Work task:
Copy out exactly the lines from the start of the data to the line containing "x).undef = s.undef := rfl". Include both.

□ □ □ □ □ □ □

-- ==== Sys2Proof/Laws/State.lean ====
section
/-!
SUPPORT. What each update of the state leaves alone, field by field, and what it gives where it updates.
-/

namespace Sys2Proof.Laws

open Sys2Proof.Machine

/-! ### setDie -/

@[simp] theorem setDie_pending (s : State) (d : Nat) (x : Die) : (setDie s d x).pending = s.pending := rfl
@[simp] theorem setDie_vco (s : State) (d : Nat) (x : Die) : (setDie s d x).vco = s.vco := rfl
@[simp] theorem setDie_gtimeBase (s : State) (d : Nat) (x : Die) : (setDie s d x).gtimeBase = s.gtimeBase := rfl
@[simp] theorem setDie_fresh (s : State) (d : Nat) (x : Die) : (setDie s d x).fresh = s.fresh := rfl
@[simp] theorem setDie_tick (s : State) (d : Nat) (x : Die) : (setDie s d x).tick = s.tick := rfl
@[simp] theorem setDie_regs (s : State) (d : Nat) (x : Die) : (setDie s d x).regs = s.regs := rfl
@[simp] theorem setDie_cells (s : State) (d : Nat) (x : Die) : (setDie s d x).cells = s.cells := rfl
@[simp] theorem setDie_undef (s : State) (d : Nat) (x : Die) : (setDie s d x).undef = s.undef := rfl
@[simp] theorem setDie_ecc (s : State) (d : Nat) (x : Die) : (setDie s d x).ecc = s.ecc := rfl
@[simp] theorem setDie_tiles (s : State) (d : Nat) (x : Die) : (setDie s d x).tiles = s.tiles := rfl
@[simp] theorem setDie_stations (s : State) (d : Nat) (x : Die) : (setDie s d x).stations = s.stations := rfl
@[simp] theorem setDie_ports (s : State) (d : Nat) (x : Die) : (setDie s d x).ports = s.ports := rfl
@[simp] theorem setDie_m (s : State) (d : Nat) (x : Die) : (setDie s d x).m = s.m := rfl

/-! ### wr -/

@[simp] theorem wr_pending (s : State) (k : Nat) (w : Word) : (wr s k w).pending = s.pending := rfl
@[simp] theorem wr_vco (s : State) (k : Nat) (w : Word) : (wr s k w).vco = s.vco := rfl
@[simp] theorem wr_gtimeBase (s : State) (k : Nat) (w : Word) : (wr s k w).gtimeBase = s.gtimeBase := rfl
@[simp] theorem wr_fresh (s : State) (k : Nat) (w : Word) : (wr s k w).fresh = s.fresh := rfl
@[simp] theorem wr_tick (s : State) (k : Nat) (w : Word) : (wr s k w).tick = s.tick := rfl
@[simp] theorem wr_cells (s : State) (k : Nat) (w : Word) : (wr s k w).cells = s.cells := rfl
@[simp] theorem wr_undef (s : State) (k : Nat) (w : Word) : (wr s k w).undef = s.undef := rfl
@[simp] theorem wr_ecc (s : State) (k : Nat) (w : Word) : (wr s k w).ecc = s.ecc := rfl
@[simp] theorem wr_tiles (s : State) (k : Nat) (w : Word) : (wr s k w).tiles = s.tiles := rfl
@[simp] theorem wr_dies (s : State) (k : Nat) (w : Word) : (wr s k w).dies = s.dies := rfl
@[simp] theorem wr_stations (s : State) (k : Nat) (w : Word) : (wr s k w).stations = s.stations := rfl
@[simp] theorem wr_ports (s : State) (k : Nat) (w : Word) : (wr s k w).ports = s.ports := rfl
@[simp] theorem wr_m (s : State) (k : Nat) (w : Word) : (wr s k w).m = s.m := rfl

□ □ □ □ □ □ □

Worked solution:
-- ==== Sys2Proof/Laws/State.lean ====
section
/-!
SUPPORT. What each update of the state leaves alone, field by field, and what it gives where it updates.
-/

namespace Sys2Proof.Laws

open Sys2Proof.Machine

/-! ### setDie -/

@[simp] theorem setDie_pending (s : State) (d : Nat) (x : Die) : (setDie s d x).pending = s.pending := rfl
@[simp] theorem setDie_vco (s : State) (d : Nat) (x : Die) : (setDie s d x).vco = s.vco := rfl
@[simp] theorem setDie_gtimeBase (s : State) (d : Nat) (x : Die) : (setDie s d x).gtimeBase = s.gtimeBase := rfl
@[simp] theorem setDie_fresh (s : State) (d : Nat) (x : Die) : (setDie s d x).fresh = s.fresh := rfl
@[simp] theorem setDie_tick (s : State) (d : Nat) (x : Die) : (setDie s d x).tick = s.tick := rfl
@[simp] theorem setDie_regs (s : State) (d : Nat) (x : Die) : (setDie s d x).regs = s.regs := rfl
@[simp] theorem setDie_cells (s : State) (d : Nat) (x : Die) : (setDie s d x).cells = s.cells := rfl
@[simp] theorem setDie_undef (s : State) (d : Nat) (x : Die) : (setDie s d x).undef = s.undef := rfl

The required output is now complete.